Exercise directions — Check every line below for the string "extGaps". Copy the ones that have it.

--------------------------------

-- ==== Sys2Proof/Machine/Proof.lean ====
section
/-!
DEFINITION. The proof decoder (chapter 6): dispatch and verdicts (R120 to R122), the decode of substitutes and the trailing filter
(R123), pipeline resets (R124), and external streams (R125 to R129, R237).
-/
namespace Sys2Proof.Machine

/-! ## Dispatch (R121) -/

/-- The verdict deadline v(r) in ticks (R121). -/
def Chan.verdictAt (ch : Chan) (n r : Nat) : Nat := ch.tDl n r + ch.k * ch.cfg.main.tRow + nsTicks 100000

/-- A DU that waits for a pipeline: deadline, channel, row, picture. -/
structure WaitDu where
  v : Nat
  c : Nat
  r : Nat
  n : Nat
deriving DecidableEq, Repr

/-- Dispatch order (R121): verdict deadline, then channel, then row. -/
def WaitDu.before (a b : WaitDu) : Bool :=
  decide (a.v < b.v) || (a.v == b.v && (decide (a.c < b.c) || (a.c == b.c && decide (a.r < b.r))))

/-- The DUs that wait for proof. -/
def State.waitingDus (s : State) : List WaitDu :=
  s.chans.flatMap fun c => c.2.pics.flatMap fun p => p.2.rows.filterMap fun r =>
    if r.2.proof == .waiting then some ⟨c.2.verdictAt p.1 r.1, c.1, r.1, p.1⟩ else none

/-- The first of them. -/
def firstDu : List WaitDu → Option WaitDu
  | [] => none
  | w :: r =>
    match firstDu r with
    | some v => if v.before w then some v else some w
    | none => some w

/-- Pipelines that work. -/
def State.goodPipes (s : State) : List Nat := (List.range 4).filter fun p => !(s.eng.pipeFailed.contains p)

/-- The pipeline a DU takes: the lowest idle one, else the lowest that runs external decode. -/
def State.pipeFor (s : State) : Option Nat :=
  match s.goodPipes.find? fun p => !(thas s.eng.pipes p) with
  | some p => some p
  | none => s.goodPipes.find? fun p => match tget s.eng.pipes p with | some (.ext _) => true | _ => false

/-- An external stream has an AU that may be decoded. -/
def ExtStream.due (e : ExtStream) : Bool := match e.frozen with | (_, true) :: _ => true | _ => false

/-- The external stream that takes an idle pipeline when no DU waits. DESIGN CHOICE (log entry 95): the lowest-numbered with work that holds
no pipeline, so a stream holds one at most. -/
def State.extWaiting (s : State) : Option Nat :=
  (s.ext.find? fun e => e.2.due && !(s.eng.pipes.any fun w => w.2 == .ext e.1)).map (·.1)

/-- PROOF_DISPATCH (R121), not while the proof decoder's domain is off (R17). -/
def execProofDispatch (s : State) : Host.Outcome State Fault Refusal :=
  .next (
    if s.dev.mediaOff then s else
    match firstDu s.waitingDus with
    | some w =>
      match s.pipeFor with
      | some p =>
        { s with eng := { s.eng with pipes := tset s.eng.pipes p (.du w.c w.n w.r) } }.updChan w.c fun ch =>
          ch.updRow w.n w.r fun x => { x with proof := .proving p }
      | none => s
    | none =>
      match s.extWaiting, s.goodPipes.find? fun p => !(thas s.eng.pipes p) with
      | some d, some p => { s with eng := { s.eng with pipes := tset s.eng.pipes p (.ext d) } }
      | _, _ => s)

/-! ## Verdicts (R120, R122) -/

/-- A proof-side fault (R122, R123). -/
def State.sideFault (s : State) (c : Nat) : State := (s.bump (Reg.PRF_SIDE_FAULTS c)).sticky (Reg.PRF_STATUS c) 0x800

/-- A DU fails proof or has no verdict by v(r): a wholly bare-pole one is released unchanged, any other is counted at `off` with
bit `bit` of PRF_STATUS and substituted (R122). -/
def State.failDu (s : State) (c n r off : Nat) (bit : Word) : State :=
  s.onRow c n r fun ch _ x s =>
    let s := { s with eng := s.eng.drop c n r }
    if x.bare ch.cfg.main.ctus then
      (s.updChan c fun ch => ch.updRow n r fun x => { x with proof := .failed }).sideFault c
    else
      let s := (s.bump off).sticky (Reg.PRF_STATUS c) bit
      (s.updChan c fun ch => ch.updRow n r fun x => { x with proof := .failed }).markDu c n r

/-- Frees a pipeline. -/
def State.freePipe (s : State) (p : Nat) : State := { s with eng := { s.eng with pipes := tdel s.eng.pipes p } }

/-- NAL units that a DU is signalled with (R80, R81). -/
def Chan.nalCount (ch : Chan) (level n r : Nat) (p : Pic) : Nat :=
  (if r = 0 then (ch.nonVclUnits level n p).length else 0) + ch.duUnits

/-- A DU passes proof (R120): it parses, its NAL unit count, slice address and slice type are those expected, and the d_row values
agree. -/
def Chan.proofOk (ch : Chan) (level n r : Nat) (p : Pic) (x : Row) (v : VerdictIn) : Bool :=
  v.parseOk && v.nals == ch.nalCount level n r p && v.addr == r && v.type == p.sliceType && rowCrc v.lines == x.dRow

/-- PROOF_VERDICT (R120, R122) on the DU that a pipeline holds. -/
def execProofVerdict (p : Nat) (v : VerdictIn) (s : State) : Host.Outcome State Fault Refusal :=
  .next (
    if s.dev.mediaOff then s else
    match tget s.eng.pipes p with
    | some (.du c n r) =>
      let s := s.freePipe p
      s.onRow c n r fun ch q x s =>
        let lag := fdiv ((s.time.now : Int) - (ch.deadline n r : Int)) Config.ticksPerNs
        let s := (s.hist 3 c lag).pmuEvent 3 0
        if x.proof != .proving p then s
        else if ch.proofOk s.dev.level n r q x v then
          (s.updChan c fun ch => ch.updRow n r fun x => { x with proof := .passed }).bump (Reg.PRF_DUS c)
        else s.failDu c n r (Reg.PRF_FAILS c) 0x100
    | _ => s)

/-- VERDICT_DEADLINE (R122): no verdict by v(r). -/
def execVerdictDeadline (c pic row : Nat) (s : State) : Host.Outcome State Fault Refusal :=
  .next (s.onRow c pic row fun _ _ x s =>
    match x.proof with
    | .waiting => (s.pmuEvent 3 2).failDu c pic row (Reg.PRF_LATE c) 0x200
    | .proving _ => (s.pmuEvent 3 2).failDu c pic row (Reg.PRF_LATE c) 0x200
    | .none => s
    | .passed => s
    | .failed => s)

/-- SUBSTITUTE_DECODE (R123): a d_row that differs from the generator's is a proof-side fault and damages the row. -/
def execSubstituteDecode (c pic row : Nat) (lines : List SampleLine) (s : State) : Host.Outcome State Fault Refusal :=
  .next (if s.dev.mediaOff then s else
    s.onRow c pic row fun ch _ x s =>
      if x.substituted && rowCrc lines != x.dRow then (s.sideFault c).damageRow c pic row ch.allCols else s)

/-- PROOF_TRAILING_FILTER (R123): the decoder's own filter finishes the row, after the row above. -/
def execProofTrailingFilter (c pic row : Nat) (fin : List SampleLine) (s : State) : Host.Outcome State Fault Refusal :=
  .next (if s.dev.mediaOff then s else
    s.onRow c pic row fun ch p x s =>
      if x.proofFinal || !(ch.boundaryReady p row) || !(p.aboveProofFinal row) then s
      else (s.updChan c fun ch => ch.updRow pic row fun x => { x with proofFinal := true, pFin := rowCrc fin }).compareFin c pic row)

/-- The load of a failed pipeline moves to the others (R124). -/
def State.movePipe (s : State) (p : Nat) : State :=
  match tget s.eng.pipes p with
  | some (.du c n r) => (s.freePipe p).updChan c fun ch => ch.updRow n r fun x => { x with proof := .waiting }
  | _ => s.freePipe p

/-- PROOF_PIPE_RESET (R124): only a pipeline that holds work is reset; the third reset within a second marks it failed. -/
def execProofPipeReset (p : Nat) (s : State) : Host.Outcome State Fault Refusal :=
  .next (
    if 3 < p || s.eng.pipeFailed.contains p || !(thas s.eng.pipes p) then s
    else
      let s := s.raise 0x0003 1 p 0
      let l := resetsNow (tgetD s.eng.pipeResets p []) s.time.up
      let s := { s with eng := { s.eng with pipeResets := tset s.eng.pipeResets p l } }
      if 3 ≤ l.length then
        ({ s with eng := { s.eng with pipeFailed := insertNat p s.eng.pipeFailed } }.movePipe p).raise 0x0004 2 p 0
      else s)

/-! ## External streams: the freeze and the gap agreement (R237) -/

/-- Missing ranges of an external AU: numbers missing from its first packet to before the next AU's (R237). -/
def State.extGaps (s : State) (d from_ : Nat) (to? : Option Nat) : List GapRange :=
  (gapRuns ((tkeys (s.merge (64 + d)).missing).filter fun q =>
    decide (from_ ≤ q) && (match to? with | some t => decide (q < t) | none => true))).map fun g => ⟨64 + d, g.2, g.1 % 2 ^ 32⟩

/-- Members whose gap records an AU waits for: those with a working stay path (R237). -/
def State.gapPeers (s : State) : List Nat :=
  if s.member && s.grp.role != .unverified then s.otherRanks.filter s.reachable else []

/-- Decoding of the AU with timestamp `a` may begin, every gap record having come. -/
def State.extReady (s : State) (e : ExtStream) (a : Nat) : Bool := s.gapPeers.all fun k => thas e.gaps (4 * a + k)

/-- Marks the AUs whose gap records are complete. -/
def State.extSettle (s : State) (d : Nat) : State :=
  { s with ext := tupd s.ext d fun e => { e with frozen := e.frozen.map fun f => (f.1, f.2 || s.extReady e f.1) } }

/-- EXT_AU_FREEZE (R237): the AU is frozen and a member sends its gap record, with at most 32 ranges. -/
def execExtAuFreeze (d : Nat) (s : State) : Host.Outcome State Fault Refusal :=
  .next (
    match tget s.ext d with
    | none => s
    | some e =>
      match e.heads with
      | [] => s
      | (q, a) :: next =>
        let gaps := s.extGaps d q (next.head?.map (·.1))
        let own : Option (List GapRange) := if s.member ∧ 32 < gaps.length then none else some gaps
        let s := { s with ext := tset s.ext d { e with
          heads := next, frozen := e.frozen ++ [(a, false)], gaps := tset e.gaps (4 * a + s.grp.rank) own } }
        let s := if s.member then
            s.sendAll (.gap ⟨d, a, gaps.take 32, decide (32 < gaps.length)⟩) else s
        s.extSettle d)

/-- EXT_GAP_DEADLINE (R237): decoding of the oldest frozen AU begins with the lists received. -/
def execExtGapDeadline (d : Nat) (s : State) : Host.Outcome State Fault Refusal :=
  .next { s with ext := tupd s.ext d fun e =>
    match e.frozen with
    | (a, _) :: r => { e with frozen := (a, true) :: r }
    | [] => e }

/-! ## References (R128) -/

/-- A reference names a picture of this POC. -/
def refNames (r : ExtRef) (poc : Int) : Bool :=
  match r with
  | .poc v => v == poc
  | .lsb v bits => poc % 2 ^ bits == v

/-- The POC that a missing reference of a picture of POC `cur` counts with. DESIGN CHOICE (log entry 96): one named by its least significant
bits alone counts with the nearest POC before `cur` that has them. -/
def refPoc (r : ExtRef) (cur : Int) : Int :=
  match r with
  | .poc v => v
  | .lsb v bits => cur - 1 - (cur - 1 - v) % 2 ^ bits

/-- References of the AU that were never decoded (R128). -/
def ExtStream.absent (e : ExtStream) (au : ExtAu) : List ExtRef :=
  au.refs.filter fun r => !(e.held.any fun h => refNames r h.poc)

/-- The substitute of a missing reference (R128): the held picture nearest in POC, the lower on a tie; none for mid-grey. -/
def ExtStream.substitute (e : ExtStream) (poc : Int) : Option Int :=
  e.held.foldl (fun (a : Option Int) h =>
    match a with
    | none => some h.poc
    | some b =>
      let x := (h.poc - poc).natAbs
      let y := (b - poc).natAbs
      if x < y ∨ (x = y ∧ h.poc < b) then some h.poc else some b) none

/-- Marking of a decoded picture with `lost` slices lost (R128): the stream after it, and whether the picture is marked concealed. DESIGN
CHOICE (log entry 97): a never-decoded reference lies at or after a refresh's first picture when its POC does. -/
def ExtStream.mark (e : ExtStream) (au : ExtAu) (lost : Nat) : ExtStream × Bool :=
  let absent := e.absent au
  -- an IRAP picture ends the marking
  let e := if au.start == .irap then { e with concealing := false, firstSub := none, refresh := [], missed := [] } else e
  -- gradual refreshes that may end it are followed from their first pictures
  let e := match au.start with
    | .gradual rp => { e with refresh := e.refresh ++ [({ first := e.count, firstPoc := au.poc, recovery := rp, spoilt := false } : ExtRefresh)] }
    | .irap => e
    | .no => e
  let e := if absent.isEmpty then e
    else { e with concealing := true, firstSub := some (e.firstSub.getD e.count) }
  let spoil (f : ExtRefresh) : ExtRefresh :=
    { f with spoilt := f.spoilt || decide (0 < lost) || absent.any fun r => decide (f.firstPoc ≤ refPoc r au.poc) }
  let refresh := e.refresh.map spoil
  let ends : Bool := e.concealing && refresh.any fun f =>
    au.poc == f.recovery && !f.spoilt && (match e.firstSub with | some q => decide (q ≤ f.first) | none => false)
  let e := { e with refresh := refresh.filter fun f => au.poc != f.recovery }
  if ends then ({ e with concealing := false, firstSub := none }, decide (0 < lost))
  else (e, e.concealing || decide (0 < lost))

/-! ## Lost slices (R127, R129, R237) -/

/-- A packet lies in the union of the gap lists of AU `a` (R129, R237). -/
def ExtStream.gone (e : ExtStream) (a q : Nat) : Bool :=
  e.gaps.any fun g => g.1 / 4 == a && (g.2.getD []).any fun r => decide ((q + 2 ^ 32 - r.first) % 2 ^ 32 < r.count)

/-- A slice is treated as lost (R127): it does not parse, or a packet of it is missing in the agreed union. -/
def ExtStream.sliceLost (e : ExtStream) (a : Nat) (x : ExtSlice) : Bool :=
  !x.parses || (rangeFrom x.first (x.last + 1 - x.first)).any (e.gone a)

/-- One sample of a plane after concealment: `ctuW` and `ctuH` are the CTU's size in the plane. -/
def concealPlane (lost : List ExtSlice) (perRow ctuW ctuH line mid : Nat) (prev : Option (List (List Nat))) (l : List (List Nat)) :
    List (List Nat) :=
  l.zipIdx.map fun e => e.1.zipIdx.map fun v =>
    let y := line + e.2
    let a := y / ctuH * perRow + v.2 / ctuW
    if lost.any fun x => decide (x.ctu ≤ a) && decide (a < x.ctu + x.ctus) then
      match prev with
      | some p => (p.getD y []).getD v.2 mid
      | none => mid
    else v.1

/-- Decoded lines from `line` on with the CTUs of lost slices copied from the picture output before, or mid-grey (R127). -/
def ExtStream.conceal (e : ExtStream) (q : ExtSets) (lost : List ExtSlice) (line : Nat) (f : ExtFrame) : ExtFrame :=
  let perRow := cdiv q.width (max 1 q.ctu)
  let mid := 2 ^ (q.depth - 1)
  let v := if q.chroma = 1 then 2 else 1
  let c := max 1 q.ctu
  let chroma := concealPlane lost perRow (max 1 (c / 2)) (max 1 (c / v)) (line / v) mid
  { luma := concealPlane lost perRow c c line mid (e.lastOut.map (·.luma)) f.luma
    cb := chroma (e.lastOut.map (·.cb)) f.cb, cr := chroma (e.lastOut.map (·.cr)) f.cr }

--------------------------------

Solved exercise —
def State.extGaps (s : State) (d from_ : Nat) (to? : Option Nat) : List GapRange :=
        let gaps := s.extGaps d q (next.head?.map (·.1))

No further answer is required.